Escuché algunos murmullos a mi alrededor.

Valentina tomó de inmediato el brazo de Leonardo. Inclinó la cabeza y fingio ser una mujer delicada, perturbada en el día más feliz de su vida.

— Amor, quizás ella vino con tanta gente porque todavía no acepta que tú y yo vamos a casarnos.

Doña Beatriz caminó hacia mí. En el cuello llevaba un collar de perlas que siempre había presumido como una reliquia de la familia Alcázar. Ella me había acusado una vez de robar un broche del mismo conjunto. Por aquella calumnia, fui expulsada de la casa en una noche de lluvia y obligada a firmar los papeles del divorcio a la mañana siguiente.

Ella miró a Nicolás y luego me miró a mí. El miedo en sus ojos apareció apenas un segundo, pero después volvió a cubrir su rostro con aquella expresión de nobleza que tanto le gustaba fingir.

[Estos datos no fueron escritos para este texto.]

-- ==== Sys2Proof/Laws/State.lean ====
section
/-! SUPPORT. What each update of the state, and of a wave, leaves in every field: one lemma per field, so that no later proof unfolds a record update. -/

namespace Sys2Proof.Machine

/-! ## Updates of the state -/

@[simp] theorem State.mapMe_me (s : State) (f : Wave → Wave) : (s.mapMe f).me = f s.me := rfl
@[simp] theorem State.mapMe_others (s : State) (f : Wave → Wave) : (s.mapMe f).others = s.others := rfl
@[simp] theorem State.mapMe_hm (s : State) (f : Wave → Wave) : (s.mapMe f).hm = s.hm := rfl
@[simp] theorem State.mapMe_parts (s : State) (f : Wave → Wave) : (s.mapMe f).parts = s.parts := rfl
@[simp] theorem State.mapMe_time (s : State) (f : Wave → Wave) : (s.mapMe f).time = s.time := rfl
@[simp] theorem State.mapMe_clocked (s : State) (f : Wave → Wave) : (s.mapMe f).clocked = s.clocked := rfl
@[simp] theorem State.mapMe_store (s : State) (f : Wave → Wave) : (s.mapMe f).store = s.store := rfl
@[simp] theorem State.mapMe_caches (s : State) (f : Wave → Wave) : (s.mapMe f).caches = s.caches := rfl
@[simp] theorem State.mapMe_cores (s : State) (f : Wave → Wave) : (s.mapMe f).cores = s.cores := rfl
@[simp] theorem State.mapMe_crews (s : State) (f : Wave → Wave) : (s.mapMe f).crews = s.crews := rfl
@[simp] theorem State.mapMe_berths (s : State) (f : Wave → Wave) : (s.mapMe f).berths = s.berths := rfl
@[simp] theorem State.mapMe_ctxs (s : State) (f : Wave → Wave) : (s.mapMe f).ctxs = s.ctxs := rfl
@[simp] theorem State.mapMe_pilots (s : State) (f : Wave → Wave) : (s.mapMe f).pilots = s.pilots := rfl
@[simp] theorem State.mapMe_pilotTurn (s : State) (f : Wave → Wave) : (s.mapMe f).pilotTurn = s.pilotTurn := rfl
@[simp] theorem State.mapMe_migrations (s : State) (f : Wave → Wave) : (s.mapMe f).migrations = s.migrations := rfl
@[simp] theorem State.mapMe_subs (s : State) (f : Wave → Wave) : (s.mapMe f).subs = s.subs := rfl
@[simp] theorem State.mapMe_out (s : State) (f : Wave → Wave) : (s.mapMe f).out = s.out := rfl
@[simp] theorem State.mapMe_wakes (s : State) (f : Wave → Wave) : (s.mapMe f).wakes = s.wakes := rfl
@[simp] theorem State.mapMe_fresh (s : State) (f : Wave → Wave) : (s.mapMe f).fresh = s.fresh := rfl
@[simp] theorem State.mapMe_agenda (s : State) (f : Wave → Wave) : (s.mapMe f).agenda = s.agenda := rfl

@[simp] theorem State.addWave_me (s : State) (w : Wave) : (s.addWave w).me = s.me := rfl
@[simp] theorem State.addWave_others (s : State) (w : Wave) : (s.addWave w).others = s.others ++ [w] := rfl
@[simp] theorem State.addWave_hm (s : State) (w : Wave) : (s.addWave w).hm = s.hm := rfl
@[simp] theorem State.addWave_parts (s : State) (w : Wave) : (s.addWave w).parts = s.parts := rfl
@[simp] theorem State.addWave_time (s : State) (w : Wave) : (s.addWave w).time = s.time := rfl
@[simp] theorem State.addWave_clocked (s : State) (w : Wave) : (s.addWave w).clocked = s.clocked := rfl
@[simp] theorem State.addWave_store (s : State) (w : Wave) : (s.addWave w).store = s.store := rfl
@[simp] theorem State.addWave_caches (s : State) (w : Wave) : (s.addWave w).caches = s.caches := rfl
@[simp] theorem State.addWave_cores (s : State) (w : Wave) : (s.addWave w).cores = s.cores := rfl
@[simp] theorem State.addWave_crews (s : State) (w : Wave) : (s.addWave w).crews = s.crews := rfl
@[simp] theorem State.addWave_berths (s : State) (w : Wave) : (s.addWave w).berths = s.berths := rfl
@[simp] theorem State.addWave_ctxs (s : State) (w : Wave) : (s.addWave w).ctxs = s.ctxs := rfl
@[simp] theorem State.addWave_pilots (s : State) (w : Wave) : (s.addWave w).pilots = s.pilots := rfl
@[simp] theorem State.addWave_pilotTurn (s : State) (w : Wave) : (s.addWave w).pilotTurn = s.pilotTurn := rfl
@[simp] theorem State.addWave_migrations (s : State) (w : Wave) : (s.addWave w).migrations = s.migrations := rfl
@[simp] theorem State.addWave_subs (s : State) (w : Wave) : (s.addWave w).subs = s.subs := rfl
@[simp] theorem State.addWave_out (s : State) (w : Wave) : (s.addWave w).out = s.out := rfl
@[simp] theorem State.addWave_wakes (s : State) (w : Wave) : (s.addWave w).wakes = s.wakes := rfl
@[simp] theorem State.addWave_fresh (s : State) (w : Wave) : (s.addWave w).fresh = s.fresh := rfl
@[simp] theorem State.addWave_agenda (s : State) (w : Wave) : (s.addWave w).agenda = s.agenda := rfl

@[simp] theorem State.modWaves_me (s : State) (p : Wave → Bool) (f : Wave → Wave) : (s.modWaves p f).me = if p s.me then f s.me else s.me := rfl
@[simp] theorem State.modWaves_others (s : State) (p : Wave → Bool) (f : Wave → Wave) : (s.modWaves p f).others = mapWhere p f s.others := rfl
@[simp] theorem State.modWaves_hm (s : State) (p : Wave → Bool) (f : Wave → Wave) : (s.modWaves p f).hm = s.hm := rfl
@[simp] theorem State.modWaves_parts (s : State) (p : Wave → Bool) (f : Wave → Wave) : (s.modWaves p f).parts = s.parts := rfl
@[simp] theorem State.modWaves_time (s : State) (p : Wave → Bool) (f : Wave → Wave) : (s.modWaves p f).time = s.time := rfl
@[simp] theorem State.modWaves_clocked (s : State) (p : Wave → Bool) (f : Wave → Wave) : (s.modWaves p f).clocked = s.clocked := rfl
@[simp] theorem State.modWaves_store (s : State) (p : Wave → Bool) (f : Wave → Wave) : (s.modWaves p f).store = s.store := rfl
@[simp] theorem State.modWaves_caches (s : State) (p : Wave → Bool) (f : Wave → Wave) : (s.modWaves p f).caches = s.caches := rfl
@[simp] theorem State.modWaves_cores (s : State) (p : Wave → Bool) (f : Wave → Wave) : (s.modWaves p f).cores = s.cores := rfl
@[simp] theorem State.modWaves_crews (s : State) (p : Wave → Bool) (f : Wave → Wave) : (s.modWaves p f).crews = s.crews := rfl
@[simp] theorem State.modWaves_berths (s : State) (p : Wave → Bool) (f : Wave → Wave) : (s.modWaves p f).berths = s.berths := rfl
@[simp] theorem State.modWaves_ctxs (s : State) (p : Wave → Bool) (f : Wave → Wave) : (s.modWaves p f).ctxs = s.ctxs := rfl
@[simp] theorem State.modWaves_pilots (s : State) (p : Wave → Bool) (f : Wave → Wave) : (s.modWaves p f).pilots = s.pilots := rfl
@[simp] theorem State.modWaves_pilotTurn (s : State) (p : Wave → Bool) (f : Wave → Wave) : (s.modWaves p f).pilotTurn = s.pilotTurn := rfl
@[simp] theorem State.modWaves_migrations (s : State) (p : Wave → Bool) (f : Wave → Wave) : (s.modWaves p f).migrations = s.migrations := rfl
@[simp] theorem State.modWaves_subs (s : State) (p : Wave → Bool) (f : Wave → Wave) : (s.modWaves p f).subs = s.subs := rfl
@[simp] theorem State.modWaves_out (s : State) (p : Wave → Bool) (f : Wave → Wave) : (s.modWaves p f).out = s.out := rfl
@[simp] theorem State.modWaves_wakes (s : State) (p : Wave → Bool) (f : Wave → Wave) : (s.modWaves p f).wakes = s.wakes := rfl
@[simp] theorem State.modWaves_fresh (s : State) (p : Wave → Bool) (f : Wave → Wave) : (s.modWaves p f).fresh = s.fresh := rfl
@[simp] theorem State.modWaves_agenda (s : State) (p : Wave → Bool) (f : Wave → Wave) : (s.modWaves p f).agenda = s.agenda := rfl

@[simp] theorem State.setBerth_me (s : State) (b : Berth) : (s.setBerth b).me = s.me := rfl
@[simp] theorem State.setBerth_others (s : State) (b : Berth) : (s.setBerth b).others = s.others := rfl
@[simp] theorem State.setBerth_hm (s : State) (b : Berth) : (s.setBerth b).hm = s.hm := rfl
@[simp] theorem State.setBerth_parts (s : State) (b : Berth) : (s.setBerth b).parts = s.parts := rfl
@[simp] theorem State.setBerth_time (s : State) (b : Berth) : (s.setBerth b).time = s.time := rfl
@[simp] theorem State.setBerth_clocked (s : State) (b : Berth) : (s.setBerth b).clocked = s.clocked := rfl
@[simp] theorem State.setBerth_store (s : State) (b : Berth) : (s.setBerth b).store = s.store := rfl
@[simp] theorem State.setBerth_caches (s : State) (b : Berth) : (s.setBerth b).caches = s.caches := rfl
@[simp] theorem State.setBerth_cores (s : State) (b : Berth) : (s.setBerth b).cores = s.cores := rfl
@[simp] theorem State.setBerth_crews (s : State) (b : Berth) : (s.setBerth b).crews = s.crews := rfl
@[simp] theorem State.setBerth_berths (s : State) (b : Berth) : (s.setBerth b).berths = putWhere (·.n == b.n) b s.berths := rfl
@[simp] theorem State.setBerth_ctxs (s : State) (b : Berth) : (s.setBerth b).ctxs = s.ctxs := rfl
@[simp] theorem State.setBerth_pilots (s : State) (b : Berth) : (s.setBerth b).pilots = s.pilots := rfl
@[simp] theorem State.setBerth_pilotTurn (s : State) (b : Berth) : (s.setBerth b).pilotTurn = s.pilotTurn := rfl
@[simp] theorem State.setBerth_migrations (s : State) (b : Berth) : (s.setBerth b).migrations = s.migrations := rfl
@[simp] theorem State.setBerth_subs (s : State) (b : Berth) : (s.setBerth b).subs = s.subs := rfl
@[simp] theorem State.setBerth_out (s : State) (b : Berth) : (s.setBerth b).out = s.out := rfl
@[simp] theorem State.setBerth_wakes (s : State) (b : Berth) : (s.setBerth b).wakes = s.wakes := rfl
@[simp] theorem State.setBerth_fresh (s : State) (b : Berth) : (s.setBerth b).fresh = s.fresh := rfl
@[simp] theorem State.setBerth_agenda (s : State) (b : Berth) : (s.setBerth b).agenda = s.agenda := rfl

— Joven Nicolás, nuestra familia está celebrando una fiesta privada. Si esta muchacha lo está molestando, llamaremos a seguridad para que la saquen.

Nicolás no la miró. Él miró al gerente del hotel.

— ¿Usted afirmó eso?

El gerente inclinó la cabeza.

— Sí, señor. Lo escuché.

Nicolás preguntó con mucha calma:

— ¿Quién reservó el evento de hoy?

El gerente respondió con la voz seca.

— La familia Alcázar firmó el contrato de reserva a través de la empresa Ibáñez Construcciones.

Nicolás volvió a preguntar:

— ¿A quién pertenece el hotel Palacio Dorado?

El gerente tragó saliva.

— El hotel forma parte del sistema del Grupo Montenegro.